First, let's generate a series of observations $y_\mathrm{obs}$, taken at times $x$. The observations will be drawn from one of two Gaussian distributions with a fixed standard deviation, separated by $3\sigma$ from one another.

In [None]:
np.random.seed(42)

true_std = 1
true_mean1 = np.pi
true_mean2 = 3 * np.pi

x = np.linspace(0, 1, 250)

y_obs = np.concatenate([true_mean1 + true_std * np.random.randn(len(x)), 
                        true_mean2 + true_std * np.random.randn(len(x))])

plt.hist(y_obs, bins=50)
plt.xlabel('$y_\mathrm{obs}$', fontsize=16)
plt.show()

So how does one fit for the means and standard deviations of the bimodal distribution? One way is to use [Gaussian mixture models](https://dfm.io/posts/mixture-models/), but we're going to take a different approach. 

## Approximate Bayesian Computation

For this particular dataset, it's easy to construct a model $\mathcal{M}$ which reproduces the observations $y_\mathcal{obs}$ – the model is simply the concatenation of two normal distributions $\mathcal{M} \sim [\mathcal{N}(\mu_1, \sigma), \mathcal{N}(\mu_2, \sigma))]$. One way to *approximate* the posterior distributions of $\theta = \{\mu_1, \mu_2, \sigma\}$ would be to propose new parameters $\theta^*$, and only keep a running list of the parameter combinations which produce a simulated dataset $y_\mathrm{sim}$ which very closely reproduces the observations $y_\mathrm{obs}$. 

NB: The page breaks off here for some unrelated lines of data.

/-- 42_output_engine.md R75, R76: a reference that reaches behind the start of the output raises InvalidAddress, records its
offset and the wrapped start index, and writes no output byte (60_exceptions.md R87; that `out` and `olen` stand after ERROR:
notes/assumptions/11.md). -/
def Obligations.FarReferencesRaiseInvalidAddress : Prop :=
  ∀ (i : Instr) (s : State), isReference i = true → s.olen ≤ 65535 → s.olen < distance i →
    ∃ t, exec i s = .next t ∧ t.status = .error ∧ t.cause = .invalidAddress ∧
      asI16 t.errOffset = -(distance i : Int) ∧ t.errStart.toNat = 65536 + s.olen - distance i ∧
      t.out = s.out ∧ t.olen = s.olen ∧ t.src = s.src ∧ t.temps = Temps.clear

/-- 42_output_engine.md R79, 60_exceptions.md R86, R87: the token that takes the output past 65535 bytes raises
OutputSizeOverflow and records nothing. That the whole token then stands in the output is 42_output_engine.md R77 with R87; the
model keeps it so after ERROR, where no result contains it and R99 would let a copy stop earlier (notes/assumptions/11.md). -/
def Obligations.TokensPastTheCeilingRaiseOverflow : Prop :=
  (∀ (v : Byte) (s : State), 65535 ≤ s.olen →
    ∃ t, exec (.lit v) s = .next t ∧ t.status = .error ∧ t.cause = .outputSizeOverflow ∧ t.out.read s.olen = some v ∧
      Appended 1 s t ∧ OnlyOutputChanged s t) ∧
  (∀ (i : Instr) (s : State), isReference i = true → s.outputOk → s.olen ≤ 65535 → distance i ≤ s.olen →
    65535 < s.olen + copyLength i →
    ∃ t, exec i s = .next t ∧ t.status = .error ∧ t.cause = .outputSizeOverflow ∧
      RepeatsLast (distance i) (copyLength i) s t ∧ Appended (copyLength i) s t ∧ OnlyOutputChanged s t)

/-! ### The sub-codes of a big reference -/

/-- The offset-high sub-codes give `offset_h` by the closed forms of 30_encoding.md Table 2 and 41_tokens.md R71; nothing else
changes but the decoder's stage, which is the model's own (notes/assumptions/8.md). -/
def Obligations.OffhRowsGiveTheHighByte : Prop :=
  (∀ (a : Bool) (s : State), exec (.oh2 a) s =
    .next { s with temps := { s.temps with offsetH := BitVec.ofNat 8 (0xFE + bitNat a), stage := .len } }) ∧
  (∀ (a : Bool) (s : State), exec (.oh3 a) s =
    .next { s with temps := { s.temps with offsetH := BitVec.ofNat 8 (0xFC + bitNat a), stage := .len } }) ∧
  (∀ (a b : Bool) (s : State), exec (.oh5 a b) s =
    .next { s with temps := { s.temps with offsetH := BitVec.ofNat 8 (tableHigh (.oh5 a b)), stage := .len } }) ∧
  (∀ (a b c : Bool) (s : State), exec (.oh7 a b c) s =
    .next { s with temps := { s.temps with offsetH := BitVec.ofNat 8 (tableHigh (.oh7 a b c)), stage := .len } }) ∧
  (∀ (a b c d : Bool) (s : State), exec (.oh8 a b c d) s =
    .next { s with temps := { s.temps with offsetH := BitVec.ofNat 8 (tableHigh (.oh8 a b c d)), stage := .len } })

/-- The length sub-codes give `length` by 30_encoding.md Table 3 and 41_tokens.md R72, the long form without an 8-bit wrap;
nothing else changes but the decoder's stage, which is the model's own (notes/assumptions/8.md). -/
def Obligations.LenRowsGiveTheLength : Prop :=
  (∀ s : State, exec .l3 s = .next { s with temps := { s.temps with length := 3, stage := .resolve } }) ∧
  (∀ s : State, exec .l4 s = .next { s with temps := { s.temps with length := 4, stage := .resolve } }) ∧
  (∀ s : State, exec .l5 s = .next { s with temps := { s.temps with length := 5, stage := .resolve } }) ∧
  (∀ s : State, exec .l6 s = .next { s with temps := { s.temps with length := 6, stage := .resolve } }) ∧
  (∀ (b : Bool) (s : State), exec (.l7 b) s =
    .next { s with temps := { s.temps with length := BitVec.ofNat 16 (7 + bitNat b), stage := .resolve } }) ∧
  (∀ (v : Byte) (s : State), exec (.l17 v) s =
    .next { s with temps := { s.temps with length := BitVec.ofNat 16 (17 + v.toNat), stage := .resolve } }) ∧
  (∀ (b : BitVec 3) (s : State), exec (.l9 b) s =
    .next { s with temps := { s.temps with length := BitVec.ofNat 16 (9 + b.toNat), stage := .resolve } })

/-- 41_tokens.md R71: the five paths of OFFH_BIG give the table's high bytes and partition 0xE0..0xFF without overlap. -/
def Obligations.OffhCodesPartitionTheHighBytes : Prop :=
  (∀ o : OffhCode, (offhHigh o).toNat = tableHigh o ∧ 0xE0 ≤ tableHigh o ∧ tableHigh o ≤ 0xFF) ∧
  (∀ b : Nat, 0xE0 ≤ b → b ≤ 0xFF → ∃ o, tableHigh o = b ∧ ∀ o', tableHigh o' = b → o' = o)

/-- 41_tokens.md R72, 90_conflicts.md C2: the seven sub-codes of LEN_BIG give the table's lengths and partition 3..272. -/
def Obligations.LenCodesPartitionTheLengths : Prop :=
  (∀ n : LenCode, (lenValue n).toNat = tableLength n ∧ 3 ≤ tableLength n ∧ tableLength n ≤ 272) ∧
  (∀ k : Nat, 3 ≤ k → k ≤ 272 → ∃ n, tableLength n = k ∧ ∀ n', tableLength n' = k → n' = n)

/-- A big reference run atomically is its parts run one after the other: the offset-high row from the opened reference, the
length row, and then, where the state is BUSY, the STEP that is left. That the parts run as steps at all is the model's
choice (notes/assumptions/8.md); that they compose to BREF is 41_tokens.md R70. -/
def Obligations.BrefIsItsSubCodesInOrder : Prop :=
  ∀ (l : Byte) (o : OffhCode) (n : LenCode) (s : State), s.status = .busy →
    ∃ s1 s2, exec (Instr.ofOffh o) (openReference l s) = .next s1 ∧ s1.temps.stage = .len ∧
      exec (Instr.ofLen n) s1 = .next s2 ∧ s2.temps.stage = .resolve ∧ step s2 = exec (.bref l o n) s

/-! ### Operands and start indices -/

/-- 30_encoding.md R57: what a decoded reference cannot be. -/
def Obligations.DecodedReferencesStayInRange : Prop :=
  ∀ (i : Instr) (offset length : Half), i.wf = true → tokenOf i = some (.backReference offset length) →
    -8192 ≤ asI16 offset ∧ asI16 offset ≤ -1 ∧ 2 ≤ length.toNat ∧ length.toNat ≤ 272 ∧
    (length.toNat = 2 → -2304 ≤ asI16 offset ∧ asI16 offset ≤ -2)

/-- 30_encoding.md R56: each token value has exactly one encoding, in the form its ranges say. -/
def Obligations.EachTokenValueHasOneEncoding : Prop :=
  (∀ i j : Instr, i.wf = true → j.wf = true → i.isToken = true → tokenOf i = tokenOf j → i = j) ∧
  (∀ v : Byte, tokenOf (.lit v) = some (.literal v)) ∧ tokenOf .eof = some .endOfFile ∧
  (∀ off : Int, -256 ≤ off → off ≤ -2 →
    ∃ l, (Instr.sref l).wf = true ∧ tokenOf (.sref l) = some (.backReference (BitVec.ofInt 16 off) 2)) ∧
  (∀ off : Int, -2304 ≤ off → off ≤ -257 →
    ∃ l h, tokenOf (.mref l h) = some (.backReference (BitVec.ofInt 16 off) 2)) ∧
  (∀ (off : Int) (len : Nat), -8192 ≤ off → off ≤ -1 → 3 ≤ len → len ≤ 272 →
    ∃ l o n, tokenOf (.bref l o n) = some (.backReference (BitVec.ofInt 16 off) (BitVec.ofNat 16 len)))

/-- 42_output_engine.md R75, R76: the start index wraps at 16 bits: it is exact when the displacement stays inside the output,
65536 more otherwise, and the bounds check fails in exactly the second case. -/
def Obligations.StartIndexWrapsAtSixteenBits : Prop :=
  ∀ (olen : Nat) (offset : Half), olen ≤ 65535 → asI16 offset < 0 →
    (-(asI16 offset) ≤ olen → ((startIndex olen offset).toNat : Int) = olen + asI16 offset ∧
      startInvalid (startIndex olen offset) olen = false) ∧
    ((olen : Int) < -(asI16 offset) → ((startIndex olen offset).toNat : Int) = 65536 + olen + asI16 offset ∧
      startInvalid (startIndex olen offset) olen = true)

/-! ### Encoding -/

/-- DECODE AND ENCODE AGREE, in a stream: from a source that carries the encoding of a well-formed instruction and any items
behind it, wherever the command word stands, the decoder of its stage reads exactly that instruction and the source then
carries the rest (30_encoding.md R44, R46, R53; 40_bit_source.md R61). That a sub-code is read at a stage of its own is the model's
choice (notes/assumptions/8.md). -/
def Obligations.DecodingUndoesEncodingInTheStream : Prop :=
  ∀ (i : Instr) (t : Reader Instr) (rest : List Item) (c : Source),
    i.wf = true → treeAt i.stage = some t → Carries c (encode i ++ rest) →
    ∃ c', t.run c = .ok i c' ∧ Carries c' rest ∧ c'.inp = c.inp ∧ c'.inLen = c.inLen

/-- An assembled program decodes to itself: START on its bytes, with anything behind them, and one decode per token give the
program back and consume exactly its bytes (30_encoding.md R43, R44, R58). -/
def Obligations.AssembledProgramsDecodeToThemselves : Prop :=
  ∀ (p : List Instr) (trailing : List Byte), (∀ i ∈ p, i.wf = true ∧ i.isToken = true) →
    ∃ c c', sourceOn (assemble p ++ trailing) = .ok c c ∧ decodeTokens p.length c = some (p, c') ∧
      c'.ip = (assemble p).length

/-- The other direction: whatever items a stage's tree reads as an instruction are the encoding of that instruction, and the
instruction is well-formed and of that stage. So no two instructions of a stage share an encoding, and none begins another
(30_encoding.md R54, R55). The stages of the sub-codes are the model's choice (notes/assumptions/8.md). -/
def Obligations.DecodedItemsAreTheEncoding : Prop :=
  ∀ (g : Stage) (t : Reader Instr) (its rest : List Item) (i : Instr),
    treeAt g = some t → t.runItems its = some (i, rest) →
    i.wf = true ∧ i.stage = g ∧ its = encode i ++ rest

/-- 30_encoding.md R55: the code is complete: where five input bytes are left, which is the most a token can need, every
input decodes to a well-formed token. -/
def Obligations.EveryLongEnoughInputDecodes : Prop :=
  ∀ c : Source, c.inp.covers c.inLen = true → 1 ≤ c.cnt → c.cnt ≤ 16 → c.ip + 5 ≤ c.inLen →
    ∃ i c', decodeToken c = .ok i c' ∧ i.wf = true ∧ i.isToken = true

/-- 41_tokens.md R73: the command bits and raw bytes of each token, in its encoding and in what decoding it moves: two input
bytes for each word its bits reach the end of. -/
def Obligations.TokensConsumeTheirBitsAndBytes : Prop :=
  (∀ i : Instr, i.isToken = true → (encode i).countP isCommandBit = tokenBits i ∧
    (encode i).countP isRawByte = tokenBytes i) ∧
  (∀ (c c' : Source) (i : Instr), 1 ≤ c.cnt → c.cnt ≤ 16 → decodeToken c = .ok i c' →
    c'.ip = c.ip + tokenBytes i + 2 * ((16 - c.cnt + tokenBits i) / 16) ∧
    c'.cnt = 16 - (16 - c.cnt + tokenBits i) % 16)

/-- 30_encoding.md R45: where EOF's last bit is the last of its word, the job is DONE only if two more bytes are there, whatever
they hold, and ends in Truncation if they are not. -/
def Obligations.EofAtTheEndOfAWordNeedsTwoMoreBytes : Prop :=
  ∀ s : State, s.status = .busy → s.temps.stage = .token → s.src.inp.covers s.src.inLen = true →
    s.src.cnt = 3 → s.src.cw = 0 → s.src.inp.read s.src.ip = some 0xFF →
    (s.src.ip + 3 ≤ s.src.inLen → ∃ t, step s = .next t ∧ t.status = .done ∧ t.src.ip = s.src.ip + 3 ∧ t.src.cnt = 16) ∧
    (s.src.inLen < s.src.ip + 3 → ∃ t, step s = .next t ∧ t.status = .error ∧ t.cause = .truncation)

/-- 30_encoding.md R44, 70_reset_and_hazards.md R97: where LIT's flag is the last bit of its word, the next word is read before
the literal's value. -/
def Obligations.RefillComesBeforeTheRawByte : Prop :=
  ∀ (c : Source) (lo hi v : Byte), c.cnt = 1 → c.cw = 1 → c.ip + 3 ≤ c.inLen → c.inp.read c.ip = some lo →
    c.inp.read (c.ip + 1) = some hi → c.inp.read (c.ip + 2) = some v →
    decodeToken c =
      .ok (.lit v) { c with ip := c.ip + 3, cw := BitVec.ofNat 16 (256 * hi.toNat + lo.toNat), cnt := 16 }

### Summary statistic: the Anderson-Darling statistic

In practice, this requires a *summary statistic*, which measures the "distance" between the simulated dataset $y_\mathrm{sim}$ and the observations $y_\mathrm{obs}$. In this example we need a metric which measures the probability that two randomly-drawn samples $y$ are drawn from the same distribution. One such metric is the [Anderson-Darling statistic](https://en.wikipedia.org/wiki/Anderson–Darling_test), which approaches a minimum near $A^2=-1.3$ for two sets $y$ that are drawn from indistinguishable distributions, and grows to $A^2 > 10^5$ for easily distinguishable distributions.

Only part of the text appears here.